Stored data entries:
◆ ◆ ◆ ◆

theorem execFrame_notIdle (hu : s.spi[dev.toNat]? = some u) (h : u.idle s.cfg = false) (d : Txn) :
    execFrame dev d s = .refused .controllerNotIdle := by
  refine onSpi_stop (x := .refuse .controllerNotIdle) hu ?_
  rw [transact_notIdle (by split <;> exact h)]
  rfl

theorem readRegister_notIdle {r : NorDevice} {c : NorCmd} {m : Nat} (hr : u.record = some r) (h0 : 0 < m) (hm : m ≤ 3)
    (h : u.idle cfg = false) : readRegister cfg (cfg.op c) m u = .stop (.refuse .controllerNotIdle) := by
  simp only [readRegister, withRecord, hr, cmdOf_op, reduceCtorEq, if_false, show ¬ (m = 0 ∨ 3 < m) by omega,
    transact_notIdle h]
  rfl

theorem exec_spiRdreg (s : State) (dev : Word) (cmd : Byte) (n : BitVec 2) :
    exec (.spiRdreg dev cmd n) s = onSpi dev s .absentDevice noResult fun u =>
      (readRegister s.cfg cmd n.toNat u).bind intoBuf := rfl

/-- `NOR.GETID` is the ID read of three bytes (R200). -/
theorem exec_norGetid (s : State) (dev : Word) :
    exec (.norGetid dev) s = exec (.spiRdreg dev (s.cfg.op .rdid) 3#2) s := rfl

theorem exec_norGetid_notIdle {r : NorDevice} (hu : s.spi[dev.toNat]? = some u) (hr : u.record = some r)
    (h : u.idle s.cfg = false) : exec (.norGetid dev) s = .refused .controllerNotIdle := by
  rw [exec_norGetid, exec_spiRdreg]
  refine onSpi_stop (x := .refuse .controllerNotIdle) hu ?_
  rw [readRegister_notIdle (u := u.load s.buf) hr (by decide) (by decide) h]
  rfl

/-- `NOR.SETUP` with the handle of a present record resets that controller (R221, R222). -/
theorem exec_norSetup_reuse (hu : s.spi[dev.toNat]? = some u) (hr : u.record ≠ none) :
    exec (.norSetup (some dev)) s = .next (setupDone s dev.toNat u) := by
  have hreuse : reusable s (some dev) = some (dev.toNat, u) := by simp only [reusable, hu, hr, if_false]
  show execNorSetup (some dev) s = _
  rw [execNorSetup, hreuse]

theorem setupDone_spi (hu : s.spi[dev.toNat]? = some u) :
    (setupDone s dev.toNat u).spi[dev.toNat]? = some (resetController u) :=
  List.getElem?_set_self (List.getElem?_eq_some_iff.1 hu).1

theorem resetController_idle (cfg : Config.Params) (u : SpiUnit) : (resetController u).idle cfg = true := by
  simp [SpiUnit.idle, SpiCtl.reset, goBusy_zero]

/-- Outside `S_IDLE` the word of a class is not written (R185; log 16). -/
theorem sRegisterWrite_notIdle {cls : TranClass} {n : BitVec 3} (go : Bool) (hu : s.spi[dev.toNat]? = some u)
    (hb : goBusy s.cfg u.ctl.tranCsr = false) (hp : u.ctl.sphase ≠ .idle) (hn : cls.admits n = true) :
    sRegisterWrite dev s .tranCsr (tranWord s.cfg cls n go) = .refused .controllerNotIdle := by
  simp only [sRegisterWrite, hu, sWrite_tranWord go hb hn, hp, if_false]

theorem exec_tranRow_notIdle (go : Bool) {n : BitVec 3} (hu : s.spi[dev.toNat]? = some u)
    (hb : goBusy s.cfg u.ctl.tranCsr = false) (hp : u.ctl.sphase ≠ .idle) (hn : n = 3#3 ∨ n = 4#3) :
    ∀ i ∈ [Instr.tranRegrd dev go, .tranRegwr dev go, .tranDatard dev go n, .tranDatawr dev go n, .tranErase dev go n],
      exec i s = .refused .controllerNotIdle := by
  have hn : addrBytesLegal n = true := by obtain rfl | rfl := hn <;> rfl
  simp only [List.forall_mem_cons, List.not_mem_nil, false_imp_iff, implies_true, and_true]
  rw [exec_tranRegrd, exec_tranRegwr, exec_tranDatard, exec_tranDatawr, exec_tranErase]
  exact ⟨sRegisterWrite_notIdle (cls := .regrd) go hu hb hp rfl, sRegisterWrite_notIdle (cls := .regwr) go hu hb hp rfl,
    sRegisterWrite_notIdle (cls := .datard) go hu hb hp hn, sRegisterWrite_notIdle (cls := .datawr) go hu hb hp hn,
    sRegisterWrite_notIdle (cls := .erase) go hu hb hp hn⟩

end NotIdle

/-! ## A SHIFT that never steps (R175, R253, R256) -/

section Stalled
variable {cfg : Config.Params} {s : State} {dev : Word} {u v : SpiUnit} {d : Txn}

theorem idle_of_wait (h : v.ctl.sphase = .wait) : v.idle cfg = false := by simp [SpiUnit.idle, h]

theorem partLive_frames (cfg : Config.Params) (u : SpiUnit) : (partLive cfg u).frames = u.frames := by
  unfold partLive; split <;> rfl

theorem partLive_record (cfg : Config.Params) (u : SpiUnit) : (partLive cfg u).record = u.record := by
  unfold partLive; split <;> rfl

theorem partLive_work (cfg : Config.Params) (u : SpiUnit) : (partLive cfg u).work = u.work := by
  unfold partLive; split <;> rfl

/-- A unit whose transaction `d` is armed and waits: the frame still in the FIFO, none of it delivered. -/
structure SpiUnit.Stuck (cfg : Config.Params) (u : SpiUnit) (d : Txn) (v : SpiUnit) : Prop where
  phase : v.ctl.sphase = .wait
  busy : goBusy cfg v.ctl.tranCsr = true
  fifo : v.ctl.fifo = d.out
  frames : v.frames = u.frames
  record : v.record = u.record
  part : Settles cfg u.part v.part

theorem SpiUnit.Stuck.retire (h : u.Stuck cfg d v) : u.Stuck cfg d v.retire :=
  ⟨h.phase, h.busy, h.fifo, h.frames, h.record, h.part⟩

/-- The caller's `BUF` makes no difference to it. -/
theorem SpiUnit.Stuck.of_load {b : List Byte} (h : (u.load b).Stuck cfg d v) : u.Stuck cfg d v :=
  ⟨h.phase, h.busy, h.fifo, h.frames, h.record, h.part⟩

/-- How a unit stands in a WAIT that no agent ends. -/
theorem SpiUnit.stalled_stuck (cfg : Config.Params) (u : SpiUnit) (d : Txn) (x : Word) (tr : List SAccess) :
    u.Stuck cfg d (u.stalled cfg d x tr) := by
  have hctl : (u.stalled cfg d x tr).ctl = { d.armCtl cfg with sphase := .wait } := partLive_sphase ..
  refine ⟨?_, ?_, ?_, partLive_frames .., partLive_record .., partLive_settles ..⟩ <;> rw [hctl]
  · exact goBusy_tranWord ..
  · rfl

theorem SpiUnit.stalled_buf (cfg : Config.Params) (u : SpiUnit) (d : Txn) (x : Word) (tr : List SAccess) :
    (u.stalled cfg d x tr).work.buf = u.work.buf := by
  rw [SpiUnit.stalled, partLive_work]
  rfl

◆ ◆ ◆ ◆

## The task
Of the entries listed above, reproduce only the lines starting at the line containing "theorem idle_of_wait (h" and ending at the line containing "difference to it. -/". Include both, exactly as they stand.

## Exercise solution
theorem idle_of_wait (h : v.ctl.sphase = .wait) : v.idle cfg = false := by simp [SpiUnit.idle, h]

theorem partLive_frames (cfg : Config.Params) (u : SpiUnit) : (partLive cfg u).frames = u.frames := by
  unfold partLive; split <;> rfl

theorem partLive_record (cfg : Config.Params) (u : SpiUnit) : (partLive cfg u).record = u.record := by
  unfold partLive; split <;> rfl

theorem partLive_work (cfg : Config.Params) (u : SpiUnit) : (partLive cfg u).work = u.work := by
  unfold partLive; split <;> rfl

/-- A unit whose transaction `d` is armed and waits: the frame still in the FIFO, none of it delivered. -/
structure SpiUnit.Stuck (cfg : Config.Params) (u : SpiUnit) (d : Txn) (v : SpiUnit) : Prop where
  phase : v.ctl.sphase = .wait
  busy : goBusy cfg v.ctl.tranCsr = true
  fifo : v.ctl.fifo = d.out
  frames : v.frames = u.frames
  record : v.record = u.record
  part : Settles cfg u.part v.part

theorem SpiUnit.Stuck.retire (h : u.Stuck cfg d v) : u.Stuck cfg d v.retire :=
  ⟨h.phase, h.busy, h.fifo, h.frames, h.record, h.part⟩

/-- The caller's `BUF` makes no difference to it. -/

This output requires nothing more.